Work order:
Search the listing below for the line containing "def State.wantedBays (s". From there through the line containing "timer := some", transcribe every line exactly, both ends included.

======== Records for the task ========

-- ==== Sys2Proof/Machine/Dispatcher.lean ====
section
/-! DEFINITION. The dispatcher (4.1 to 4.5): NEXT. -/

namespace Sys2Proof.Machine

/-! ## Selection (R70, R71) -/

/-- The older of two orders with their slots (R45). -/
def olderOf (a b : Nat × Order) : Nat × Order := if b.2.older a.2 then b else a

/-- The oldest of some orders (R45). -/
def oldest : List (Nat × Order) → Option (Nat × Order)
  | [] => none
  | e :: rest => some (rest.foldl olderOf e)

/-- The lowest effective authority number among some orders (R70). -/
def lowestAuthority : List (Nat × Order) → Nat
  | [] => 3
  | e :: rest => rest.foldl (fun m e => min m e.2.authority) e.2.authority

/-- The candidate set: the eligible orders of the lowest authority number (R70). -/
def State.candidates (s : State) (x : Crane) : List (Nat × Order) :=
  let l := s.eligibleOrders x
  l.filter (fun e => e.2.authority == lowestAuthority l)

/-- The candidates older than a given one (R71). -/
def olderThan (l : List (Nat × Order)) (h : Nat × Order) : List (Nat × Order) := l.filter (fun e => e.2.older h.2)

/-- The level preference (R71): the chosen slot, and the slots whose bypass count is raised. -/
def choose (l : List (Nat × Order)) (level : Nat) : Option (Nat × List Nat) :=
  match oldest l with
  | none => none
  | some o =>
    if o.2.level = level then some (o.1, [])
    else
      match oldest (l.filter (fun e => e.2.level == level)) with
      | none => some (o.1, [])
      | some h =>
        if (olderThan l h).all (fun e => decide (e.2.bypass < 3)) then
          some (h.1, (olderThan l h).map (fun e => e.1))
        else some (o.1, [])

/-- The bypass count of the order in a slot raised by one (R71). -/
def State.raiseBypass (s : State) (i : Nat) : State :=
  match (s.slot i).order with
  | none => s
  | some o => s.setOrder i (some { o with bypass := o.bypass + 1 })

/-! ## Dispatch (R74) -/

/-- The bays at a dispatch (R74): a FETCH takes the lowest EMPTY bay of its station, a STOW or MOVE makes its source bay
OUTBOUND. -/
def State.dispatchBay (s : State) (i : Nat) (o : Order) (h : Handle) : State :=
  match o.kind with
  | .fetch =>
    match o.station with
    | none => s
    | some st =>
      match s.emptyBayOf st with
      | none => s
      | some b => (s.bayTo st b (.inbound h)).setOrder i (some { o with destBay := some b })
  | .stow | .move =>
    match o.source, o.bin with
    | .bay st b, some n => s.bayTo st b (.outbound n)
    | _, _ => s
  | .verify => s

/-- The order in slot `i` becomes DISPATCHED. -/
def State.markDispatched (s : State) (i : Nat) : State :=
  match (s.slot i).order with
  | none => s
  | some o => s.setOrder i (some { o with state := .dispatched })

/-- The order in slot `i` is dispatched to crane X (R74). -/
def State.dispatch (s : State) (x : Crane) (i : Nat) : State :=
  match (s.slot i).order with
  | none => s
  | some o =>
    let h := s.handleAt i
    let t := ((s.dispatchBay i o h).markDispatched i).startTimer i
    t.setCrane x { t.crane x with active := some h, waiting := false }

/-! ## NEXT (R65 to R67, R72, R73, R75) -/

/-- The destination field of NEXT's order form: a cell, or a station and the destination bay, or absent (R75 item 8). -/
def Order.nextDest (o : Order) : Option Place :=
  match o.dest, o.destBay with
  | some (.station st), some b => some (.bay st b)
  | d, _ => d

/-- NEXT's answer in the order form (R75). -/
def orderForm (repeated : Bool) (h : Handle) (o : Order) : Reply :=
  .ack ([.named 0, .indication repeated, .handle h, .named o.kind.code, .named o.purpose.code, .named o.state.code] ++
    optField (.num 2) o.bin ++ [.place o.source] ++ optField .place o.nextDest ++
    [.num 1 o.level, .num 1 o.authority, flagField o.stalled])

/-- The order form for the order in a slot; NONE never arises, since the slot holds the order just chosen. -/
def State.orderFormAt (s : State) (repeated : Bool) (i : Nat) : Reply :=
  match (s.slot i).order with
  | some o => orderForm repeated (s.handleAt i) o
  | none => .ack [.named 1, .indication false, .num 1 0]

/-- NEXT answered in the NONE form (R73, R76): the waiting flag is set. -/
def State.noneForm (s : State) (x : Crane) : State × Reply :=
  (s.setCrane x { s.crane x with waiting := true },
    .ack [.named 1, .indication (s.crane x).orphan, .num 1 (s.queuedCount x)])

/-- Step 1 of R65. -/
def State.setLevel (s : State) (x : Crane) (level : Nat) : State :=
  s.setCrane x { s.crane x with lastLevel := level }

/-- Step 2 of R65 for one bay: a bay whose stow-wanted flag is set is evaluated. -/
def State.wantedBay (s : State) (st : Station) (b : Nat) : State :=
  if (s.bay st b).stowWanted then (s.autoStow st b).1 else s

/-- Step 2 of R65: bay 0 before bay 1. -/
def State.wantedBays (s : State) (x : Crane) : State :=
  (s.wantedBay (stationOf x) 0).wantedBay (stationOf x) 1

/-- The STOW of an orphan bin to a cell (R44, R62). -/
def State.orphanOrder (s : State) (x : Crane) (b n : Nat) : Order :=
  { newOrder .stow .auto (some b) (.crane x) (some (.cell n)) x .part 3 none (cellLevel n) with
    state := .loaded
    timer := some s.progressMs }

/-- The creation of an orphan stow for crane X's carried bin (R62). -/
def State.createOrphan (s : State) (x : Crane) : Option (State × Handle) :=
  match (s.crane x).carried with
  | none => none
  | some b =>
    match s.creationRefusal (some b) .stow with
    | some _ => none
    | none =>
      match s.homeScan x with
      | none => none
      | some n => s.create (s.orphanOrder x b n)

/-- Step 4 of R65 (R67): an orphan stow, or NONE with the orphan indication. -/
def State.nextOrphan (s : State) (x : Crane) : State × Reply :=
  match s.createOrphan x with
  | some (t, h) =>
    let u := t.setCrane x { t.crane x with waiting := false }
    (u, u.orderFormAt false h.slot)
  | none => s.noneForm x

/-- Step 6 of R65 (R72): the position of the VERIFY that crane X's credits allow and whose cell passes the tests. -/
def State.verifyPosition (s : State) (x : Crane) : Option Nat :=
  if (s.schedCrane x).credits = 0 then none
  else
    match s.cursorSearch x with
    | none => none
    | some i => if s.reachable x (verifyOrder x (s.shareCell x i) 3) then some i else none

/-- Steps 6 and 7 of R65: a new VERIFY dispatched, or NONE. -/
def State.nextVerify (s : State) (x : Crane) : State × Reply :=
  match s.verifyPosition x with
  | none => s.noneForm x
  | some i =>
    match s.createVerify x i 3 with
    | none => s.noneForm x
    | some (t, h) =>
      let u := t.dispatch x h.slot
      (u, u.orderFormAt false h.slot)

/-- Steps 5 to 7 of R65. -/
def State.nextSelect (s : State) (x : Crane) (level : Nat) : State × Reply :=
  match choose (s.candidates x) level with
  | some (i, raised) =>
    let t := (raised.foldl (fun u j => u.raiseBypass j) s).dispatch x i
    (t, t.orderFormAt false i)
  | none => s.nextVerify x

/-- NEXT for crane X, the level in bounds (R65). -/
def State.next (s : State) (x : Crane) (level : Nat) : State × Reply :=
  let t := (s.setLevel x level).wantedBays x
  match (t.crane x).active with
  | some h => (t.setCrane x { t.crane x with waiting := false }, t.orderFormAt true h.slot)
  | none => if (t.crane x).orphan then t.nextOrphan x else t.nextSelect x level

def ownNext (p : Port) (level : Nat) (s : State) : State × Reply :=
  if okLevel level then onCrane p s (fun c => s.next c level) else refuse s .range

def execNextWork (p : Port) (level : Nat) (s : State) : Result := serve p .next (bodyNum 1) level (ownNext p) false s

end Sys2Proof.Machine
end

========

Solved problem:
def State.wantedBays (s : State) (x : Crane) : State :=
  (s.wantedBay (stationOf x) 0).wantedBay (stationOf x) 1

/-- The STOW of an orphan bin to a cell (R44, R62). -/
def State.orphanOrder (s : State) (x : Crane) (b n : Nat) : Order :=
  { newOrder .stow .auto (some b) (.crane x) (some (.cell n)) x .part 3 none (cellLevel n) with
    state := .loaded
    timer := some s.progressMs }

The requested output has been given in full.